**WORK TO BE COMPLETED**:
Below are the entries; determine how many of their lines contain the string "cause" and give that figure alone.

START SUPPLIED MATERIAL

/-- The record of a closing vehicle (R72, R88, R89, R90, R109): its parts, its axle entries, its flags bit by bit, and the
evaluation of its axles. With at most 16 axles of at most 65,534 kg the gross is the exact sum. -/
def Obligations.RecordOfVehicle : Prop :=
  ∀ (s : State) (l : Lane) (c : Context) (cause : Flags), c.axles ≠ [] →
    let x := vehicleRecord s l c cause
    let speeds := c.axles.map fun a => a.speed
    let e := evaluate s.set c.axles x.gross x.flags
    let mark (i : Nat) : Bool := cause.getLsbD i || c.axles.any fun a => a.flags.getLsbD i
    x.lane = l ∧ x.openTime = c.openTime ∧ x.closeTime = s.siteClock ∧ x.axleCount = c.axles.length ∧
    x.speed = (2 * speeds.sum + c.axles.length) / (2 * c.axles.length) ∧
    (∀ lo hi, (∀ v ∈ speeds, lo ≤ v ∧ v ≤ hi) → lo ≤ x.speed ∧ x.speed ≤ hi) ∧
    (c.axles.length ≤ 16 → (∀ a ∈ c.axles, a.load ≤ 65534) → x.gross = (c.axles.map fun a => a.load).sum) ∧
    x.revision = s.cc.revision ∧ x.code = e.code ∧ x.profile = e.profile ∧ x.groupCount = e.groupCount ∧
    x.alert = e.alert ∧ x.worst = e.worst ∧
    x.axles = (c.axles.map fun a => ⟨a.time, a.speed, a.spacing, a.right, a.left, a.load, a.flags⟩) ∧
    (∀ t ft, c.firstTemp = some (t, ft) → x.firstTemp = t ∧ x.firstFt = ft) ∧
    (∀ i ∈ [0, 1, 2, 4, 5, 6, 7, 9, 15, 16, 17], x.flags.getLsbD i = mark i) ∧
    x.flags.getLsbD 3 = (mark 3 || c.channelHeld) ∧
    x.flags.getLsbD 8 = (mark 8 || decide (1048575 < (c.axles.map fun a => a.load).sum)) ∧
    (x.flags.getLsbD 10 = true ↔ mark 10 = true ∨
      ∃ i ∈ speeds, ∃ j ∈ speeds, x.speed * s.set.site.speedVariation < (i - j) * 1000) ∧
    x.flags.getLsbD 11 = (mark 11 || !c.presenceSeen) ∧
    x.flags.getLsbD 12 = (mark 12 || decide (s.cc.revision = 0)) ∧
    x.flags.getLsbD 13 = (mark 13 || c.calChanged) ∧ x.flags.getLsbD 14 = (mark 14 || c.continuation)

/-! ### Evaluation -/

/-- The class walk (R99, R100, R101): the first enabled entry all of whose rules are met gives code and profile; where none
is, both are 0. -/
def Obligations.ClassWalk : Prop :=
  ∀ (set : CalSet) (n : Nat) (spacings : List Nat) (gross : Nat),
    let met (e : ClassEntry) : Prop :=
      e.enabled = true ∧ e.countMin ≤ n ∧ n ≤ e.countMax ∧
      (∀ (j : Nat) (lo hi : Nat), e.rules.toList[j]? = some (some (lo, hi)) →
        ∃ x, spacings[j]? = some x ∧ lo ≤ x ∧ x ≤ hi) ∧
      (∀ g, e.grossMin = some g → g ≤ gross) ∧ (∀ g, e.grossMax = some g → gross ≤ g)
    (∀ (i : Nat) (e : ClassEntry), set.classes.toList[i]? = some e → met e →
      (∀ (j : Nat) (d : ClassEntry), j < i → set.classes.toList[j]? = some d → ¬ met d) →
      matchClass set n spacings gross = (e.code, e.profile)) ∧
    ((∀ e ∈ set.classes.toList, ¬ met e) → matchClass set n spacings gross = (0, 0))

/-- The axle groups (R102, R103): each group starts where the one before it ends; the first axle of a later group has a
spacing above the group distance, and every other axle of a group a spacing within it; a group's load is the sum of its
axles' loads; its kind follows its size. -/
def Obligations.AxleGroupsAreRuns : Prop :=
  ∀ (d : Nat) (axles : List Axle), (∀ (i : Nat) (a : Axle), axles[i]? = some a → (a.spacing = none ↔ i = 0)) →
    let gs := axleGroups d axles
    (∀ g, gs.head? = some g → g.start = 1) ∧
    (∀ (i : Nat) (g h : Group), gs[i]? = some g → gs[i + 1]? = some h → h.start = g.start + g.size) ∧
    (∀ g ∈ gs, 1 ≤ g.size ∧ g.load = (((axles.drop (g.start - 1)).take g.size).map fun a => a.load).sum ∧
      (∀ a x, axles[g.start - 1]? = some a → a.spacing = some x → d < x) ∧
      (∀ (j : Nat) (a : Axle) (x : Nat), g.start ≤ j → j + 1 < g.start + g.size → axles[j]? = some a →
        a.spacing = some x → x ≤ d) ∧
      groupKind g = if g.size = 1 then .single else if g.size = 2 then .tandem else .tridem) ∧
    (gs.map fun g => g.size).sum = axles.length

/-- The evaluation of a vehicle (R97): class and profile are those of the class walk over its axle count, spacings and gross.
Checks, worst check and alert (R105 to R108): a check is exceeded when load × 1,000 is greater than limit × (1,000 +
tolerance); the worst is the exceeded check of the largest excess, the first of several; without one the alert is NONE,
else ENFORCEABLE exactly where the vehicle carries no flag. -/
def Obligations.ChecksDecideAlert : Prop :=
  ∀ (set : CalSet) (axles : List Axle) (gross : Nat) (flags : Flags),
    let e := evaluate set axles gross flags
    let p := set.profiles.toList.getD e.profile defaultProfile
    let groupCheck (g : Group) : Check :=
      if g.size ≤ 1 then ⟨.single, some g.start, g.load, p.single⟩
      else if g.size = 2 then ⟨.tandem, some g.start, g.load, p.tandem⟩
      else ⟨.tridem, some g.start, g.load, p.tridem⟩
    let checks := (axleGroups set.site.groupDistance axles).map groupCheck ++ [⟨.gross, none, gross, p.gross⟩]
    let beyond (c : Check) : Prop := c.limit ≠ 0 ∧ c.limit * (1000 + set.site.tolerance) < c.load * 1000
    let excess (c : Check) : Nat := min ((c.load - c.limit) * 1000 / c.limit) 65535
    (e.code, e.profile) = matchClass set axles.length (axles.filterMap fun a => a.spacing) gross ∧
    e.groupCount = (axleGroups set.site.groupDistance axles).length ∧
    ((∀ c ∈ checks, ¬ beyond c) → e.alert = .none ∧ e.worst = none) ∧
    ((∃ c ∈ checks, beyond c) → e.alert = (if flags = 0 then .enforceable else .advisory)) ∧
    ∀ (i : Nat) (c : Check), checks[i]? = some c → beyond c →
      (∀ (j : Nat) (k : Check), checks[j]? = some k → beyond k →
        excess k < excess c ∨ (excess k = excess c ∧ i ≤ j)) →
      e.worst = some ⟨excess c, c.kind, c.index⟩
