-- ==== Sys2Proof/Laws/State.lean ====
section
/-! SUPPORT. Small lemmas of the containers and of the updates of the state: reading after writing, and one lemma for each
part that an update leaves as it is. -/

namespace Sys2Proof

/-! ### Containers -/

section Containers
variable {α : Type}

@[simp] theorem Quad.get_set_self (q : Quad α) (i : Ix4) (v : α) : (q.set i v).get i = v := by cases i <;> rfl

theorem Quad.get_set_ne (q : Quad α) {i j : Ix4} (v : α) (h : j ≠ i) : (q.set i v).get j = q.get j := by
  cases i <;> cases j <;> first | rfl | exact absurd rfl h

theorem Quad.get_set (q : Quad α) (i j : Ix4) (v : α) : (q.set i v).get j = if j = i then v else q.get j := by
  cases i <;> cases j <;> rfl

@[simp] theorem Quad.set_set (q : Quad α) (i : Ix4) (v w : α) : (q.set i v).set i w = q.set i w := by cases i <;> rfl

@[simp] theorem Quad.set_get (q : Quad α) (i : Ix4) : q.set i (q.get i) = q := by cases i <;> rfl

@[simp] theorem Quad.get_of (f : Ix4 → α) (i : Ix4) : (Quad.of f).get i = f i := by cases i <;> rfl

@[simp] theorem Quad.get_all (v : α) (i : Ix4) : (Quad.all v).get i = v := by cases i <;> rfl

theorem Quad.ext_get {q r : Quad α} (h : ∀ i, q.get i = r.get i) : q = r := by
  cases q; cases r
  have h1 := h .one; have h2 := h .two; have h3 := h .three; have h4 := h .four
  simp_all [Quad.get]

@[simp] theorem Tri.get_set_self (t : Tri α) (p : PortId) (v : α) : (t.set p v).get p = v := by cases p <;> rfl

theorem Tri.get_set_ne (t : Tri α) {p q : PortId} (v : α) (h : q ≠ p) : (t.set p v).get q = t.get q := by
  cases p <;> cases q <;> first | rfl | exact absurd rfl h

theorem Tri.get_set (t : Tri α) (p q : PortId) (v : α) : (t.set p v).get q = if q = p then v else t.get q := by
  cases p <;> cases q <;> rfl

@[simp] theorem Tri.set_set (t : Tri α) (p : PortId) (v w : α) : (t.set p v).set p w = t.set p w := by cases p <;> rfl

@[simp] theorem Tri.set_get (t : Tri α) (p : PortId) : t.set p (t.get p) = t := by cases p <;> rfl

@[simp] theorem Tri.get_of (f : PortId → α) (p : PortId) : (Tri.of f).get p = f p := by cases p <;> rfl

theorem Tri.ext_get {t u : Tri α} (h : ∀ p, t.get p = u.get p) : t = u := by
  cases t; cases u
  have h1 := h .p1; have h2 := h .p2; have h3 := h .p3
  simp_all [Tri.get]

@[simp] theorem Rows.get_set_self (r : Rows α) (i : Row) (v : α) : (r.set i v).get i = v := by cases i <;> rfl

theorem Rows.get_set (r : Rows α) (i j : Row) (v : α) : (r.set i v).get j = if j = i then v else r.get j := by
  cases i <;> cases j <;> rfl

@[simp] theorem Rows.set_set (r : Rows α) (i : Row) (v w : α) : (r.set i v).set i w = r.set i w := by cases i <;> rfl

@[simp] theorem Rows.set_get (r : Rows α) (i : Row) : r.set i (r.get i) = r := by cases i <;> rfl

theorem Halves.get_set (h : Halves α) (i j : Half) (v : α) : (h.set i v).get j = if j = i then v else h.get j := by
  cases i <;> cases j <;> rfl

@[simp] theorem Halves.set_set (h : Halves α) (i : Half) (v w : α) : (h.set i v).set i w = h.set i w := by
  cases i <;> rfl

@[simp] theorem Halves.set_get (h : Halves α) (i : Half) : h.set i (h.get i) = h := by cases i <;> rfl

/-- Reading a channel after writing one. -/
theorem Quad.chan_setChan (q : PerChannel α) (c d : ChannelId) (v : α) :
    (q.setChan c v).chan d = if d = c then v else q.chan d := by
  rcases c with ⟨l, r, h⟩
  rcases d with ⟨l', r', h'⟩
  cases l <;> cases l' <;> cases r <;> cases r' <;> cases h <;> cases h' <;> rfl

@[simp] theorem Quad.chan_setChan_self (q : PerChannel α) (c : ChannelId) (v : α) : (q.setChan c v).chan c = v := by
  simp [Quad.chan_setChan]

@[simp] theorem Quad.setChan_setChan (q : PerChannel α) (c : ChannelId) (v w : α) :
    (q.setChan c v).setChan c w = q.setChan c w := by
  rcases c with ⟨l, r, h⟩
  cases l <;> cases r <;> cases h <;> rfl

@[simp] theorem Quad.setChan_chan (q : PerChannel α) (c : ChannelId) : q.setChan c (q.chan c) = q := by
  rcases c with ⟨l, r, h⟩
  cases l <;> cases r <;> cases h <;> rfl

@[simp] theorem Quad.chan_ofChan (f : ChannelId → α) (c : ChannelId) : (Quad.ofChan f).chan c = f c := by
  rcases c with ⟨l, r, h⟩
  cases l <;> cases r <;> cases h <;> rfl

/-- Reading a lane-row after writing one. -/
theorem Quad.row_setRow (q : Quad (Rows α)) (l l' : Lane) (r r' : Row) (v : α) :
    (q.setRow l r v).row l' r' = if l' = l ∧ r' = r then v else q.row l' r' := by
  cases l <;> cases l' <;> cases r <;> cases r' <;> rfl

@[simp] theorem Quad.row_setRow_self (q : Quad (Rows α)) (l : Lane) (r : Row) (v : α) : (q.setRow l r v).row l r = v := by
  simp [Quad.row_setRow]

@[simp] theorem Quad.setRow_setRow (q : Quad (Rows α)) (l : Lane) (r : Row) (v w : α) :
    (q.setRow l r v).setRow l r w = q.setRow l r w := by cases l <;> cases r <;> rfl

@[simp] theorem Quad.setRow_row (q : Quad (Rows α)) (l : Lane) (r : Row) : q.setRow l r (q.row l r) = q := by
  cases l <;> cases r <;> rfl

END SUPPLIED MATERIAL

**REPLY TO THE EXERCISE**:
3